Since this is cumbersome to write and also doesn't read quite well, you can use the short version.

As for the second issue regarding Array.append. Your var is of type [Int]? (aka Optional<[Int]>) and thus you cannot access vars or call methods defined on the Array type. You need to unwrap the optional first.

listOfNumbers?.append(4711).

If you're using Xcode, it should actually provide you with a fix-it for this kind of issue.

Now since we were talking about "explicitness" anyway:

listOfNumbers?.append(4711) is again a shiny example for syntactic sugar.
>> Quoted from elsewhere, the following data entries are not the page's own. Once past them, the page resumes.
/-- Settles O56. -/
theorem deviceRegisterWrites : Obligations.DeviceRegisterWrites := by
  unfold Obligations.DeviceRegisterWrites
  intro pair v s ends leads
  obtain ⟨hpb, hsize, hmsize⟩ := write_league (pair := pair) (v := v) (s := s)
  refine ⟨fun hn => ⟨register_discarded rfl hn, register_discarded rfl hn, register_discarded rfl hn⟩,
    fun hl => ⟨register_led rfl hl, register_led rfl hl, ?_, ?_, ?_⟩, fun off => register_readOnly, fun off => register_faults,
    register_written rfl rfl, register_written rfl rfl, register_written rfl rfl, register_written rfl rfl, ?_, ?_, fun k hk => register_apslot hk,
    fun h => ⟨?_, ?_, ?_⟩, fun h => ⟨?_, ?_, ?_⟩, ?_, ?_, ?_, ?_, register_written rfl rfl, register_written rfl rfl, register_written rfl rfl,
    register_written rfl rfl, register_written rfl rfl, ?_, ?_, register_written rfl rfl, register_written rfl rfl, ?_, ?_,
    register_written rfl rfl, ?_, ?_, register_written rfl rfl, register_written rfl rfl⟩
  · exact fun h t ht => register_led (off := 0x030) (congrArg some (writeFresp_retry h ht)) hl
  · exact fun h t ht => register_led (off := 0x030) (congrArg some (writeFresp_deliver h ht)) hl
  · exact fun h => register_led (off := 0x030) (congrArg some (writeFresp_ignored h)) hl
  · exact fun h => write_lim.trans (next_of_eq (by rw [if_pos h]))
  · exact fun h => write_lim.trans (next_of_eq (by rw [if_neg h]))
  · exact hpb.trans (next_of_eq (if_neg (ne_true_of_eq_false h)))
  · exact hsize.trans (next_of_eq (if_neg (ne_true_of_eq_false h)))
  · exact hmsize.trans (next_of_eq (if_neg (ne_true_of_eq_false h)))
  · exact hpb.trans (next_of_eq (if_pos h))
  · exact hsize.trans (next_of_eq (if_pos h))
  · exact hmsize.trans (next_of_eq (if_pos h))
  · exact fun t ht => (register_written (off := 0x200) rfl rfl).trans ht
  · exact fun t ht => (register_written (off := 0x220) rfl rfl).trans ht
  · exact fun t ht => (register_written (off := 0x228) rfl rfl).trans ht
  · exact fun t ht => (register_written (off := 0x600) rfl rfl).trans ht
  · exact fun h => write_lgabt.trans (next_of_eq (if_neg (by rw [Bool.and_eq_true]; rintro ⟨h1, h2⟩; rw [h1, h2] at h; exact absurd h (by decide))))
  · exact fun hv hl t ht => (write_lgabt.trans (next_of_eq (if_pos (by rw [hv, hl]; rfl)))).trans ((whenSome_some (if_pos hl)).symm.trans ht)
  · exact fun h => write_hbmiss.trans (next_of_eq (by rw [keep4_in ⟨h, Nat.lt_succ_iff.1 (low4_lt v)⟩]))
  · exact fun h => write_hbmiss.trans (next_of_eq (by rw [keep4_out (fun hk => Nat.not_lt.2 hk.1 h)]))
  · exact fun h => write_hevsize.trans (next_of_eq (by rw [keep4_in h]))
  · exact fun h => write_hevsize.trans (next_of_eq (by rw [keep4_out h]))

end Sys2Proof.Proofs.PowerAndRegisters
end

section
/-! SUPPORT. The element-by-element vector instructions: the results of a list of elements, and one element of an integer format. -/
namespace Sys2Proof.Proofs.ElementwiseVectors
open Sys2Proof Sys2Proof.Machine Sys2Proof.Claims Sys2Proof.Proofs.IntegerResults Sys2Proof.Proofs.AccessesByAddress

/-! ### The results of a list of elements -/

theorem collect_values (rs : List (Option (Nat × Flags))) : (collect rs).1 = rs.map (Option.map Prod.fst) := by
  induction rs with
  | nil => rfl
  | cons r rs ih => cases r <;> simp [collect, ih]

theorem collect_flags (rs : List (Option (Nat × Flags))) (n : Nat) :
    (collect rs).2.getLsbD n = true ↔ ∃ x, some x ∈ rs ∧ x.2.getLsbD n = true := by
  induction rs with
  | nil => simp [collect]
  | cons r rs ih => cases r <;> simp [collect, -BitVec.getLsbD_eq_getElem, ih, or_and_right, exists_or]

/-- No element raises a flag where each raises none. -/
theorem collect_flags_zero {rs : List (Option (Nat × Flags))} (h : ∀ x, some x ∈ rs → x.2 = 0) : (collect rs).2 = 0 := by
  refine BitVec.eq_of_getLsbD_eq (fun n _ => Bool.eq_iff_iff.2 ((collect_flags rs n).trans ⟨?_, fun h0 => by simp at h0⟩))
  rintro ⟨x, hx, hn⟩
  rw [h x hx] at hn
  exact hn

/-! ### Elements side by side -/

theorem zip4_getElem? (ms : List Bool) (as bs cs : List Nat) (k : Nat) (y : Bool × Nat × Nat × Nat) :
    (zip4 ms as bs cs)[k]? = some y ↔ ms[k]? = some y.1 ∧ as[k]? = some y.2.1 ∧ bs[k]? = some y.2.2.1 ∧ cs[k]? = some y.2.2.2 := by
  induction ms generalizing as bs cs k with
  | nil => simp [zip4]
  | cons m ms ih =>
    match as, bs, cs with
    | [], _, _ => simp [zip4]
    | _ :: _, [], _ => simp [zip4]
    | _ :: _, _ :: _, [] => simp [zip4]
    | a :: as, b :: bs, c :: cs =>
      cases k with
      | zero => obtain ⟨y1, y2, y3, y4⟩ := y; simp [zip4]
      | succ k => simpa [zip4] using ih as bs cs k

/-- The results of the active elements `(mask, a, b, c)`; the others are kept. -/
def eachActive (g : Nat → Nat → Nat → Nat × Flags) (ms : List Bool) (as bs cs : List Nat) : List (Option (Nat × Flags)) :=
  (zip4 ms as bs cs).map (fun x => if x.1 then some (g x.2.1 x.2.2.1 x.2.2.2) else none)

theorem eachActive_value {g : Nat → Nat → Nat → Nat × Flags} {ms : List Bool} {as bs cs : List Nat} {k x y z : Nat} {m : Bool}
    (hm : ms[k]? = some m) (ha : as[k]? = some x) (hb : bs[k]? = some y) (hc : cs[k]? = some z) :
    (collect (eachActive g ms as bs cs)).1[k]? = some (if m then some (g x y z).1 else none) := by
  have hz := (zip4_getElem? ms as bs cs k (m, x, y, z)).2 ⟨hm, ha, hb, hc⟩
  rw [collect_values, eachActive, List.getElem?_map, List.getElem?_map, hz]
  cases m <;> rfl

theorem eachActive_flags (g : Nat → Nat → Nat → Nat × Flags) (ms : List Bool) (as bs cs : List Nat) (n : Nat) :
    (collect (eachActive g ms as bs cs)).2.getLsbD n = true ↔ ∃ k x y z : Nat, ms[k]? = some true ∧ as[k]? = some x ∧ bs[k]? = some y ∧
      cs[k]? = some z ∧ (g x y z).2.getLsbD n = true := by
  rw [collect_flags]
  constructor
  · rintro ⟨r, hr, hn⟩
    obtain ⟨⟨m, x, y, z⟩, hy, heq⟩ := List.mem_map.1 hr
    obtain ⟨k, hk⟩ := List.mem_iff_getElem?.1 hy
    obtain ⟨hm, ha, hb, hc⟩ := (zip4_getElem? ms as bs cs k _).1 hk
    cases m with
    | false => cases heq
    | true => cases heq; exact ⟨k, x, y, z, hm, ha, hb, hc, hn⟩
  · rintro ⟨k, x, y, z, hm, ha, hb, hc, hn⟩
    have hz := (zip4_getElem? ms as bs cs k (true, x, y, z)).2 ⟨hm, ha, hb, hc⟩
    exact ⟨g x y z, List.mem_map.2 ⟨_, List.mem_iff_getElem?.2 ⟨k, hz⟩, rfl⟩, hn⟩

/-! ### An element-by-element instruction -/

theorem withArgs_read {f : Fields} {e : QEntry} {x : Fmt} {s s1 : State} {a b c : List Nat}
    (h : VecArgs f e x s s1 a b c) (k : State → List Nat → List Nat → List Nat → QRes) : withArgs f e x x x s k = k s1 a b c := by
  obtain ⟨sa, sb, ha, hb, hc⟩ := h
  unfold withArgs
  simp only [ha, hb, hc]

theorem perElem_done {f : Fields} {e : QEntry} {x fd : Fmt} {s s1 : State} {a b c : List Nat} (h : VecArgs f e x s s1 a b c)
    (g : Nat → Nat → Nat → Nat × Flags) :
    perElem f x x x fd g e s = .done (intoTile s1 e fd.regBytes (eachActive g (s1.maskBits f.e (shpRows e.shp) (shpCols e.shp)) a b c)) []
      (collect (eachActive g (s1.maskBits f.e (shpRows e.shp) (shpCols e.shp)) a b c)).2 :=
  withArgs_read h _

/-- What an instruction of the table is: element by element, its operands in one format and its results in the format of TM. -/
theorem elementOps_run {op : (Fields → Instr) × (Fields → Fmt) × (Fields → QEntry → Fmt → Nat → Nat → Nat → Nat × Flags)}
    (hop : op ∈ elementOps) (f : Fields) (s : State) : exec (op.1 f) s = runQueue (op.1 f) f .none
      (fun e => perElem f (op.2.1 f) (op.2.1 f) (op.2.1 f) (memFmt f) (op.2.2 f e (memFmt f)) e) s := by
  simp only [elementOps, List.mem_cons, List.not_mem_nil, or_false] at hop
  rcases hop with rfl | rfl | rfl | rfl | rfl | rfl | rfl | rfl | rfl | rfl | rfl | rfl | rfl | rfl | rfl | rfl | rfl | rfl | rfl | rfl | rfl | rfl |
    rfl | rfl | rfl | rfl | rfl | rfl | rfl | rfl | rfl | rfl | rfl | rfl | rfl <;> rfl

theorem elementOps_done {op : (Fields → Instr) × (Fields → Fmt) × (Fields → QEntry → Fmt → Nat → Nat → Nat → Nat × Flags)}
    (hop : op ∈ elementOps) {f : Fields} {q : Queue} {sp : ISpec} {e : QEntry} {s s1 : State} {F : Fmt} {a b c : List Nat}
    (hF : fieldFmt f = some F) (h : headTakes (op.1 f) f q sp e s = true) (hargs : VecArgs f e (op.2.1 f) s s1 a b c) :
    exec (op.1 f) s = .next ((s1.writeTile s1.myCore (dstV e 0) F.regBytes
      (collect (eachActive (op.2.2 f e F) (s1.maskBits f.e (shpRows e.shp) (shpCols e.shp)) a b c)).1).perform q f sp .none e []
      (collect (eachActive (op.2.2 f e F) (s1.maskBits f.e (shpRows e.shp) (shpCols e.shp)) a b c)).2) := by
  rw [elementOps_run hop f s, memFmt_eq hF]
  exact runQueue_done h (perElem_done hargs _)

/-! ### One element of an integer format -/

theorem isFloat_intv {F : Fmt} (h : F ∈ Fmt.intv) : isFloat F = false := by
  simp only [Fmt.intv, List.mem_cons, List.not_mem_nil, or_false] at h
  rcases h with rfl | rfl | rfl | rfl | rfl | rfl | rfl <;> rfl

theorem readInt_signed {F : Fmt} (h : F.isSigned = true) (a : Nat) : F.readInt a = (BitVec.ofNat F.width a).toInt := by
  rw [Fmt.readInt, if_pos h, toSigned_eq]

theorem readInt_unsigned {F : Fmt} (h : F.isSigned = false) (a : Nat) : F.readInt a = (BitVec.ofNat F.width a).toNat := by
  rw [Fmt.readInt, if_neg (by simp [h]), BitVec.toNat_ofNat]

/-- The reading of an element, brought back to W bits, is the element's word. -/
theorem ofInt_readInt (F : Fmt) (a : Nat) : BitVec.ofInt F.width (F.readInt a) = BitVec.ofNat F.width a := by
  cases h : F.isSigned with
  | true => rw [readInt_signed h, BitVec.ofInt_toInt]
  | false => rw [readInt_unsigned h, BitVec.ofInt_natCast, ofNat_toNat_self]

theorem deliverInt_wraps (F : Fmt) (r : Int) : deliverInt F false r = (F.fill (BitVec.ofInt F.width r).toNat, 0) := by
  rw [deliverInt, if_neg (by decide), wrapTo_eq]

theorem bitsOut_eq (F : Fmt) (n : Nat) : bitsOut F n = (F.fill (BitVec.ofNat F.width n).toNat, 0) := by
  rw [bitsOut, BitVec.toNat_ofNat]

theorem lowW_eq (F : Fmt) (n : Nat) : lowW F n = (BitVec.ofNat F.width n).toNat := by rw [lowW, BitVec.toNat_ofNat]

theorem readInt_abs_signed {F : Fmt} (h : F.isSigned = true) (a : Nat) :
    BitVec.ofInt F.width ((F.readInt a).natAbs : Int) = (BitVec.ofNat F.width a).abs := by
  rw [readInt_signed h, BitVec.ofInt_natCast, ← ofNat_absR, absR, toSigned_toNat]
  exact BitVec.eq_of_toNat_eq (by simp)

theorem readInt_abs_unsigned {F : Fmt} (h : F.isSigned = false) (a : Nat) :
    BitVec.ofInt F.width ((F.readInt a).natAbs : Int) = BitVec.ofNat F.width a := by
  rw [readInt_unsigned h, Int.natAbs_natCast, BitVec.ofInt_natCast, ofNat_toNat_self]

theorem readInt_le (F : Fmt) (a b : Nat) : F.readInt a ≤ F.readInt b ↔
    (if F.isSigned then (BitVec.ofNat F.width a).sle (BitVec.ofNat F.width b)
      else decide (BitVec.ofNat F.width a ≤ BitVec.ofNat F.width b)) = true := by
  cases h : F.isSigned with
  | true => rw [readInt_signed h, readInt_signed h, if_pos rfl, BitVec.sle_iff_toInt_le]
  | false => rw [readInt_unsigned h, readInt_unsigned h, if_neg (by decide), decide_eq_true_iff, BitVec.le_def, Int.ofNat_le]

theorem asResult_int {F : Fmt} (hF : isFloat F = false) (a : Nat) : asResult F a = F.fill (BitVec.ofNat F.width a).toNat := by
  rw [asResult, if_neg (by simp [hF]), BitVec.toNat_ofNat]

/-- One element of each instruction that works on integer formats. -/
theorem integerElements (F : Fmt) (m : RMode) (a b c : Nat) (hF : F ∈ Fmt.intv) :
    let x := BitVec.ofNat F.width a
    let y := BitVec.ofNat F.width b
    let out (r : BitVec F.width) : Nat × Flags := (F.fill r.toNat, 0)
    vaddEl m false F a b c = out (x + y) ∧ vsubEl m false F a b c = out (x - y) ∧ vmulEl m false F a b c = out (x * y) ∧
    vnegEl false F a b c = out (-x) ∧ vabsEl false F a b c = (if F.isSigned then out x.abs else out x) ∧
    vandEl F a b c = out (x &&& y) ∧ vorEl F a b c = out (x ||| y) ∧ vxorEl F a b c = out (x ^^^ y) ∧ vnotEl F a b c = out (~~~x) ∧
    vshlEl F a b c = out (x <<< (y.toNat % F.width)) ∧ vshrEl F a b c = out (x >>> (y.toNat % F.width)) ∧
    vshraEl F a b c = out (x.sshiftRight (y.toNat % F.width)) ∧
    vminEl F a b c = out (if (if F.isSigned then x.sle y else decide (x ≤ y)) then x else y) ∧
    vmaxEl F a b c = out (if (if F.isSigned then x.sle y else decide (x ≤ y)) then y else x) := by
  have hN : ¬ isFloat F = true := by simp [isFloat_intv hF]
  intro x y out
  refine ⟨?_, ?_, ?_, ?_, ?_, ?_, ?_, ?_, ?_, ?_, ?_, ?_, ?_, ?_⟩
  · rw [vaddEl, if_neg hN, deliverInt_wraps, BitVec.ofInt_add, ofInt_readInt, ofInt_readInt]
  · rw [vsubEl, if_neg hN, deliverInt_wraps, Int.sub_eq_add_neg, BitVec.ofInt_add, BitVec.ofInt_neg, ofInt_readInt, ofInt_readInt,
      ← BitVec.sub_eq_add_neg]
  · rw [vmulEl, if_neg hN, deliverInt_wraps, BitVec.ofInt_mul, ofInt_readInt, ofInt_readInt]
  · rw [vnegEl, if_neg hN, deliverInt_wraps, BitVec.ofInt_neg, ofInt_readInt]
  · rw [vabsEl, if_neg hN, deliverInt_wraps]
    cases h : F.isSigned with
    | true => rw [readInt_abs_signed h, if_pos rfl]
    | false => rw [readInt_abs_unsigned h, if_neg (by decide)]
  · rw [vandEl, bitsOut_eq, lowW_eq, lowW_eq, ← BitVec.toNat_and, ofNat_toNat_self]
  · rw [vorEl, bitsOut_eq, lowW_eq, lowW_eq, ← BitVec.toNat_or, ofNat_toNat_self]
  · rw [vxorEl, bitsOut_eq, lowW_eq, lowW_eq, ← BitVec.toNat_xor, ofNat_toNat_self]
  · rw [vnotEl, bitsOut_eq, lowW_eq, ← BitVec.toNat_not, ofNat_toNat_self]
  · rw [vshlEl, bitsOut_eq, lowW_eq, lowW_eq]
    exact congrArg out (BitVec.eq_of_toNat_eq (by simp [x, y]))
  · rw [vshrEl, bitsOut_eq, lowW_eq, lowW_eq]
    exact congrArg out (ofNat_shrlR x y)
  · rw [vshraEl, bitsOut_eq, lowW_eq, toSigned_eq, ← toSigned_toNat]
    exact congrArg out (ofNat_shraR x y)
  · rw [vminEl, pick2, if_neg hN, asResult_int (isFloat_intv hF), if_neg (by decide)]
    refine congrArg out ?_
    rw [apply_ite (BitVec.ofNat F.width)]
    exact ite_congr (propext (readInt_le F a b)) (fun _ => rfl) fun _ => rfl
  · rw [vmaxEl, pick2, if_neg hN, asResult_int (isFloat_intv hF), if_pos rfl]
    refine congrArg out ?_
    rw [apply_ite (BitVec.ofNat F.width)]
    exact ite_congr (propext (readInt_le F a b)) (fun _ => rfl) fun _ => rfl

/-- Settles O26: an instruction of the table maps its active elements one by one, and on the integer formats an element's result is the
operation on W-bit words. -/
theorem elementwiseVectorResults : Obligations.ElementwiseVectorResults := by
  unfold Obligations.ElementwiseVectorResults
  refine ⟨?_, fun F m a b c hF => integerElements F m a b c hF⟩
  intro op hop f q sp e s s1 F a b c hF h hargs
  refine ⟨_, _, elementOps_done hop hF h hargs, ?_, ?_⟩
  · intro k x y z m hm ha hb hc
    exact eachActive_value hm ha hb hc
  · exact eachActive_flags _ _ _ _ _

end Sys2Proof.Proofs.ElementwiseVectors
end

section
/-! SUPPORT. The vector instructions that compare, select, quantise, pack, scale, reduce, scan and move. -/
namespace Sys2Proof.Proofs.VectorTiles
open Sys2Proof Sys2Proof.Machine Sys2Proof.Claims Sys2Proof.Proofs.AccessesByAddress Sys2Proof.Proofs.ElementwiseVectors

/-! ### Results element by element, from an operand's elements and a second list -/

/-- The results of the active elements of two lists; the others are kept. -/
def activePairs {α : Type} (g : Nat → α → Nat × Flags) (ms : List Bool) (as : List Nat) (ks : List α) : List (Option (Nat × Flags)) :=
  (ms.zip (as.zip ks)).map (fun v => if v.1 then some (g v.2.1 v.2.2) else none)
Explicitly written, it would look something like this:

// Optional<T> is actually an enum, so we can switch over it.
switch listOfNumbers {
case .some(var value):
  value.append(4711)
case .none:
  break
}

// Alternative
if case .some(var value) = listOfNumbers {
  value.append(4711)
}

As you can see, this is quickly getting bloated, especially considering optional chaining, etc. Hence, the short version was "invented".
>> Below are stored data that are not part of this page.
/-- A board record (section 4.1). `watchHits` has one mark for each watch slot. -/
structure Board where
  lug : Lug
  state : BoardState
  logId : Option Nat
  assemblyRun : Option Nat
  runAtSolve : Option Nat
  segments : List Segment
  extent : Option (Nat × Nat)
  decision : Option Decision
  override : Option Override
  generation : Option (BitVec 16)
  windowA : Window
  windowB : Window
  commitDue : Bool
  sort : Option SortResult
  flags : BoardFlags
  watchHits : List Bool
deriving DecidableEq, Repr

/-- The Tracking Table: records oldest first, and the not-committed count (R62). -/
structure Tracking where
  boards : List Board
  notCommitted : Nat
deriving DecidableEq, Repr

/-! ### Frame Chain (section 5.2) -/

/-- A HOLD frame (R72): owner, ceiling, hold code, lifetime. -/
structure Hold where
  owner : StationId
  ceiling : Nat
  code : Nat
  timer : LugCounter
deriving DecidableEq, Repr

/-- The frame chain (R72): the BASE frame's 27 values, the RUN frame's entries (limit number and value) if
there is one, the HOLD frames oldest first; the generation number and the next hold code. -/
structure Frames where
  base : List Nat
  run : Option (List (Nat × Nat))
  holds : List Hold
  generation : BitVec 16
  nextCode : Nat
deriving DecidableEq, Repr

/-! ### Orders (section 9.4), read by every solve -/

/-- A packed-decimal tally counter (R146): value and saturation mark. -/
structure Counter where
  value : Nat
  saturated : Bool
deriving DecidableEq, Repr

/-- Order states (section 9.4). -/
inductive OrderState where
  | isOpen
  | filled
deriving DecidableEq, Repr

/-- An order's action (section 9.4). -/
inductive OrderAction where
  | exclude
  | discount (d : Nat)
deriving DecidableEq, Repr

/-- An order record (section 9.4). -/
structure Order where
  key : ProductKey
  target : Nat
  filled : Counter
  state : OrderState
  action : OrderAction
deriving DecidableEq, Repr

/-! ### Trim Solver (section 6.1) -/

/-- The run record (section 6.3); a width class is its nominal width and its minimum actual width. -/
structure Run where
  number : Nat
  species : Nat
  thickness : Nat
  classes : List (Nat × Nat)
deriving DecidableEq, Repr

/-- The state of a value table entry (R105). -/
inductive ValueState where
  | absent
  | present
  | withdrawn
deriving DecidableEq, Repr

/-- A value table entry (R105). -/
structure ValueEntry where
  state : ValueState
  value : Nat
deriving DecidableEq, Repr

/-- What a solve takes at its begin (R90). -/
structure SolveInput where
  segments : List Segment
  extent : Option (Nat × Nat)
  geoOnly : Bool
  noScan : Bool
  assemblyRun : Option Nat
  override : Option Override
  run : Option Run
  limits : List Nat
  generation : BitVec 16
  values : List ValueEntry
  orders : List Order
deriving DecidableEq, Repr

/-- The solve in progress (section 6.1). -/
structure Solve where
  lug : Lug
  reason : Reason
  input : SolveInput
deriving DecidableEq, Repr

/-- The Trim Solver (section 6.1). -/
structure Solver where
  queue : List (Lug × Reason)
  inProgress : Option Solve
  run : Option Run
  values : List ValueEntry
  completed : Nat
  highWater : Nat
deriving DecidableEq, Repr

/-! ### Station Interface (section 7.1) -/

/-- The reply lines (R113). -/
inductive StationReply where
  | ok
  | noSyntax
  | noBoard
  | noTooLate
  | noWood
  | noRun
  | noHoldFull
  | noHoldActive
  | noNoHold
deriving DecidableEq, Repr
I've written this long answer to make it clear to you what's going on behind the scenes here and I guess it never hurts to remind yourself of the nuts and bolts you’re building upon sometimes.

---

Update

Note that it would be perfectly valid for you to write the statement like this:

var listOfNumbers = [Int]?([])
or
var listOfNumbers = [Int]?(nilLiteral: ())

The amount of syntactic sugar you are using it up to you and you can mix it with "explicit" coding however you want.

Answer 2

For declaring use this syntax:

var listOfNumber: [Int]? = []

Then use any method you need:

listOfNumber?.append(20)
listOfNumber?.insert(40, atIndex: 1)

listOfNumber!                               // result: [20,40]

Second part.

Here's your code:

if listOfNumber?[0] == nil {
    print("if access...")
} else { 
    listOfNumber?.append(20)
    print(listOfNumber!)
}

Answer 3

var listofNumber : [Int]? is the good approch.

Dont forget to init using

var listofNumber : [Int]? = [] or var listofNumber : [Int]? = nil

After, as the array is optional, use listofNumber?.append(10).